Aim of the task :: Transcribe, word for word and without additions, each line below from the one containing "base 0#6 0#6 (fun x s =>" through the one containing "rows (R188). -/", both ends included.

** Exercise data follows **

-- ==== Sys2Proof/Machine/MatrixOps.lean ====
section
/-! DEFINITION. The M slot and the matrix command queue: the ops, how a command starts, completes, freezes and thaws
(07_matrix R180 to R192). -/
namespace Sys2Proof.Machine

def slotM : BitVec 3 := 3#3
/-- The timeline `tm`. -/
def tlM : BitVec 2 := 2#2

/-! ### Entering the queue (R180, R264) -/

/-- Takes the next number of a timeline. -/
def takeNum (s : State) (fe : FeId) (tl : BitVec 2) : State × Word :=
  let c := s.ctx fe
  let t := vget (⟨0#64, 0#64⟩ : Timeline) c.eng.tl tl
  let n := t.count + 1#64
  (s.setCtx fe { c with eng := { c.eng with tl := vset c.eng.tl tl { t with count := n } } }, n)
/-- Every command of a timeline up to a number has completed. -/
def doneNum (s : State) (fe : FeId) (tl : BitVec 2) (n : Word) : State :=
  s.modCtx fe (fun c =>
    let t := vget (⟨0#64, 0#64⟩ : Timeline) c.eng.tl tl
    { c with eng := { c.eng with tl := vset c.eng.tl tl { t with done := n } } })

/-- The algebra tables as the matrix unit sees them: with every `malg` that has started (R186). -/
def Mat.table (m : Mat) (t : BitVec 2) : BitVec 128 :=
  m.algNew.foldl (fun acc x => if x.2.1 = t then x.2.2 else acc) (vget realAlgebra m.alg t)

/-- The bands of m0 to m7. -/
def paramBands (m : Vector MReg 8) : List Band := m.toList.map (·.band)

/-- A command with what it copies at issue (R182). -/
def mkCmd (s : State) (x : EngArgs) (kind : MKind) (off : Word) (bands : List Band) : MCmd :=
  ⟨s.cur, 0#64, kind, x.m, (s.mat s.cur).table (fmtAlg x.fmt), fmtAlg x.fmt, fmtRm x.fmt, off, (bandOf bands).getD 0#8,
    (bandOf bands).isNone, s.opProv, s.opWord slotM⟩

/-- Queues a command: its group waits while the queue is full, and while saved commands are still to enter it (R191). -/
def queueCmd (s : State) (cmd : MCmd) : State :=
  let k := coreOf s.cur
  if 8 ≤ (s.core k).mq.length ∨ !(s.mat s.cur).saved.isEmpty then opWait s
  else
    let (s, n) := takeNum s s.cur tlM
    let co := s.core k
    s.setCore k { co with mq := co.mq ++ [{ cmd with num := n }] }

/-- The parameters of a command as words. -/
def EngArgs.params (x : EngArgs) : Params := x.m.map (·.val)
/-- The dimension of the table that a command copies. -/
def cmdDim (s : State) (x : EngArgs) : Nat := algDim ((s.mat s.cur).table (fmtAlg x.fmt))

/-! ### `mcall` (R182, R183, R204) -/

/-- The P00 checks of `mcall`. -/
def mcallFieldsOk (s : State) (p : Params) (rsc dr zi : Bool) : Bool :=
  !(zi && rsc) && pmReservedOk p && decide ((pmFA p).toNat ≤ 11) && decide ((pmFB p).toNat ≤ 11)
  && pmKT p != 0 && pmKB p != 0 && pmMP p != 0 && pmNP p != 0 && decide (pmMP p ≤ 8) && decide (pmNP p ≤ 4)
  && decide (pmGRIDR p ≤ pmGSZL p)
  && (!dr || (mget 0#10 (s.core (coreOf s.cur)).ptab (pmPROG p)).getLsbD 9)

/-- A ring that a routine may use, with tiles of at least n bytes. -/
def ringUsable (m : Mat) (hnd : BitVec 4) (n : Nat) : Bool :=
  (m.ring hnd).valid && decide (n ≤ (m.ring hnd).tsz.toNat * 256)

/-- The P10 checks of `mcall` (R183, R204). -/
def mcallPlacesOk (s : State) (fe : FeId) (p : Params) (d : Nat) : Bool :=
  let m := s.mat fe
  ringUsable m (pmHA p) (tileBytesA p d)
  && (pmReceiver p || (ringUsable m (pmHB p) (tileBytesB p d) && (pmSPN p == 0 || ringUsable m (pmHM p) (tileBytesM p))))
  && regionOk m p d
  && (pmGSZL p == 0 || (decide (pmGSZL p ≤ 4) && pmFIRST p % 2 ^ pmGSZL p == 0 && decide (pmMEMBER p < 2 ^ pmGSZL p)
      && decide (pmFIRST p + pmMEMBER p = coreOf fe) && pmFE p == fe.extractLsb' 0 1))

/-- DST and PITCH are multiples of 4 (R176, R183). -/
def drainAligned (p : Params) : Bool := pmDST p % 4 == 0 && pmPITCH p % 4 == 0

/-- `mcall` (R182, R183). Its checks use the table that the matrix unit holds at issue: a `malg` that is queued and has not
started has named no other yet. The places are checked again at the start, with the table that the command then has (R186, R212;
assumption log 74). -/
def execMcall (h : OpHdr) (a : BitVec 6) (rsc dr zi swap : Bool) (rout : BitVec 6) (s : State) : Out :=
  .next (reservedZero s slotM (rsc || a == 0#6) (engineOp s slotM h (!(zi && rsc)) a 0#6 0#6 (fun x s =>
    let p := x.params
    let d := cmdDim s x
    let k : BitVec 16 := x.a.val.setWidth 16
    let bs := paramBands x.m ++ (if rsc then [x.a.band] else [])
    if !mcallFieldsOk s p rsc dr zi then opFault s slotM .p00 0#64
    else if rsc && x.a.poison then opFault s slotM .d40 0#64
    else if dr && !drainAligned p then opFault s slotM .p12 0#64
    else if !mcallPlacesOk s s.cur p d then opFault s slotM .p10 0#64
    else queueCmd s (mkCmd s x (.call (BitVec.ofBool rsc ++ BitVec.ofBool dr ++ BitVec.ofBool zi ++ BitVec.ofBool swap) rout k) 0#64 bs))))

/-! ### Parameter registers (R184, R185) -/

/-- `mset` (R184): lands in 1 beat. -/
def execMset (h : OpHdr) (d : BitVec 3) (a : BitVec 6) (s : State) : Out :=
  .next (engineOp s slotM h true a 0#6 0#6 (fun x s =>
    if x.a.poison then opFault s slotM .d40 0#64 else landRegs s slotM 1 [.m d ⟨x.a.val, x.a.band⟩]))

/-- `mget` (R184). -/
def execMget (h : OpHdr) (d : BitVec 6) (a : BitVec 3) (s : State) : Out :=
  .next (engineOp s slotM h true 0#6 0#6 0#6 (fun x s =>
    let m := vget zeroMReg x.m a
    landRegs s slotM 1 [.s d ⟨m.val, m.band, false⟩]))

/-- `mset.rs` (R184, R190): P01 unless frozen; a word that is written while no routine is held stays readable until the thaw. -/
def execMsetRs (h : OpHdr) (a : BitVec 6) (k : BitVec 5) (s : State) : Out :=
  .next (engineOp s slotM h (decide (k.toNat ≤ 17)) a 0#6 0#6 (fun x s =>
    let m := s.mat s.cur
    if !m.frozen then opFault s slotM .p01 0#64
    else if x.a.poison then opFault s slotM .d40 0#64
    else
      match m.run with
      | none => s.modMat s.cur (fun m => { m with rs := pset m.rs k.toNat ⟨x.a.val, x.a.band⟩ })
      | some r =>
        match raiseBand m (r.setWord k.toNat x.a.val) [x.a.band] with
        | none => opFault s slotM .p06 0#64
        | some (m', r') => s.modMat s.cur (fun _ => { m' with run := some r' })))

/-- `mget.rs` (R184, R190): lands in 1 beat; without a held routine a word that no `mset.rs` wrote is not given (a free
value). -/
def execMgetRs (h : OpHdr) (d : BitVec 6) (k : BitVec 5) (s : State) : Out :=
  .next (engineOp s slotM h (decide (k.toNat ≤ 17)) 0#6 0#6 0#6 (fun _ s =>
    let m := s.mat s.cur
    if !m.frozen then opFault s slotM .p01 0#64
    else
      match m.run, pget m.rs k.toNat with
      | none, some x => landRegs s slotM 1 [.s d ⟨x.val, x.band, false⟩]
      | none, none => landRegs { s with fresh := s.fresh + 1 } slotM 1 [.s d ⟨Config.freeWord s.fresh, (s.ctx s.cur).band, false⟩]
      | some r, _ => landRegs s slotM 1 [.s d ⟨r.word k.toNat, r.band, false⟩]))

/-- `mload` (R185): as `ld`, for a 64-byte parameter block. -/
def execMload (h : OpHdr) (base : BitVec 6) (size : BitVec 3) (kind : Bool) (scope : BitVec 2) (off : BitVec 24) (s : State) : Out :=
  .next (engineOp s slotM h (size == 6#3) base 0#6 0#6 (fun x s =>
    loadAt s slotM .mregs x.a (effAddr x.a.val off) 64 kind scope))

/-! ### The other queued commands (R186 to R188) -/

/-- `malg` (R186): the alignment of its address is checked at its start (R212). -/
def execMalg (h : OpHdr) (d : BitVec 2) (a : BitVec 6) (s : State) : Out :=
  .next (engineOp s slotM h true a 0#6 0#6 (fun x s =>
    if x.a.poison then opFault s slotM .d40 x.a.val
    else queueCmd s (mkCmd s x (.alg d) x.a.val [x.a.band])))

/-- The start of a command that moves no Trimmer data: zero, raw copy, fill, row load, algebra (R186 to R188). -/
inductive CmdOut where
  | ok (m : Mat) (spm : Spm)
  | fault (c : Cause) (addr : Word)

/-- `mzero` and a ZI start (R182, R187). -/
def zeroCmd (c : Ctx) (cmd : MCmd) : CmdOut :=
  let p : Params := cmd.m.map (·.val)
  if !regionOk c.eng.mat p (algDim cmd.tab) then .fault .p10 0#64
  else .ok (zeroUnits c.eng.mat (pmAUB p) (regionUnits p (algDim cmd.tab)) c.band) c.spm

/-- The bytes of a region, in order, with the poison of their rows (R188). -/
def regionBytes (m : Mat) (first n : Nat) (off : Nat) : SpmBytes :=
  (List.range (16 * n)).flatMap (fun r =>
    (List.range 64).flatMap (fun l =>
      ((natBytes (accWord m ((16 * first + r) * 64 + l)).toNat 4).zipIdx).map (fun x =>
        (off + 256 * r + 4 * l + x.2, x.1, accRowPoison m (16 * first + r)))))

/-- Does an engine's write meet another tenant's line (R216). -/
def engineTenantBad (m : Spm) (band : Band) (l : SpmBytes) : Bool :=
  (linesOf l).any (fun k => bandConflict band (spmLine m k).band)

/-- What stops `mdrain.raw` and `mfill` at their start: a misaligned offset, a range beyond the window, an invalid region
(R188, R212). -/
def rangeFault (c : Ctx) (cmd : MCmd) : Option Cause :=
  let p : Params := cmd.m.map (·.val)
  let d := algDim cmd.tab
  if cmd.off.toNat % 256 ≠ 0 then some .p12
  else if c.spm.size < cmd.off.toNat + 4096 * regionUnits p d || !regionOk c.eng.mat p d then some .p10
  else none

** End of Exercise data **

Solution for this exercise ::
  .next (engineOp s slotM h (size == 6#3) base 0#6 0#6 (fun x s =>
    loadAt s slotM .mregs x.a (effAddr x.a.val off) 64 kind scope))

/-! ### The other queued commands (R186 to R188) -/

/-- `malg` (R186): the alignment of its address is checked at its start (R212). -/
def execMalg (h : OpHdr) (d : BitVec 2) (a : BitVec 6) (s : State) : Out :=
  .next (engineOp s slotM h true a 0#6 0#6 (fun x s =>
    if x.a.poison then opFault s slotM .d40 x.a.val
    else queueCmd s (mkCmd s x (.alg d) x.a.val [x.a.band])))

/-- The start of a command that moves no Trimmer data: zero, raw copy, fill, row load, algebra (R186 to R188). -/
inductive CmdOut where
  | ok (m : Mat) (spm : Spm)
  | fault (c : Cause) (addr : Word)

/-- `mzero` and a ZI start (R182, R187). -/
def zeroCmd (c : Ctx) (cmd : MCmd) : CmdOut :=
  let p : Params := cmd.m.map (·.val)
  if !regionOk c.eng.mat p (algDim cmd.tab) then .fault .p10 0#64
  else .ok (zeroUnits c.eng.mat (pmAUB p) (regionUnits p (algDim cmd.tab)) c.band) c.spm

/-- The bytes of a region, in order, with the poison of their rows (R188). -/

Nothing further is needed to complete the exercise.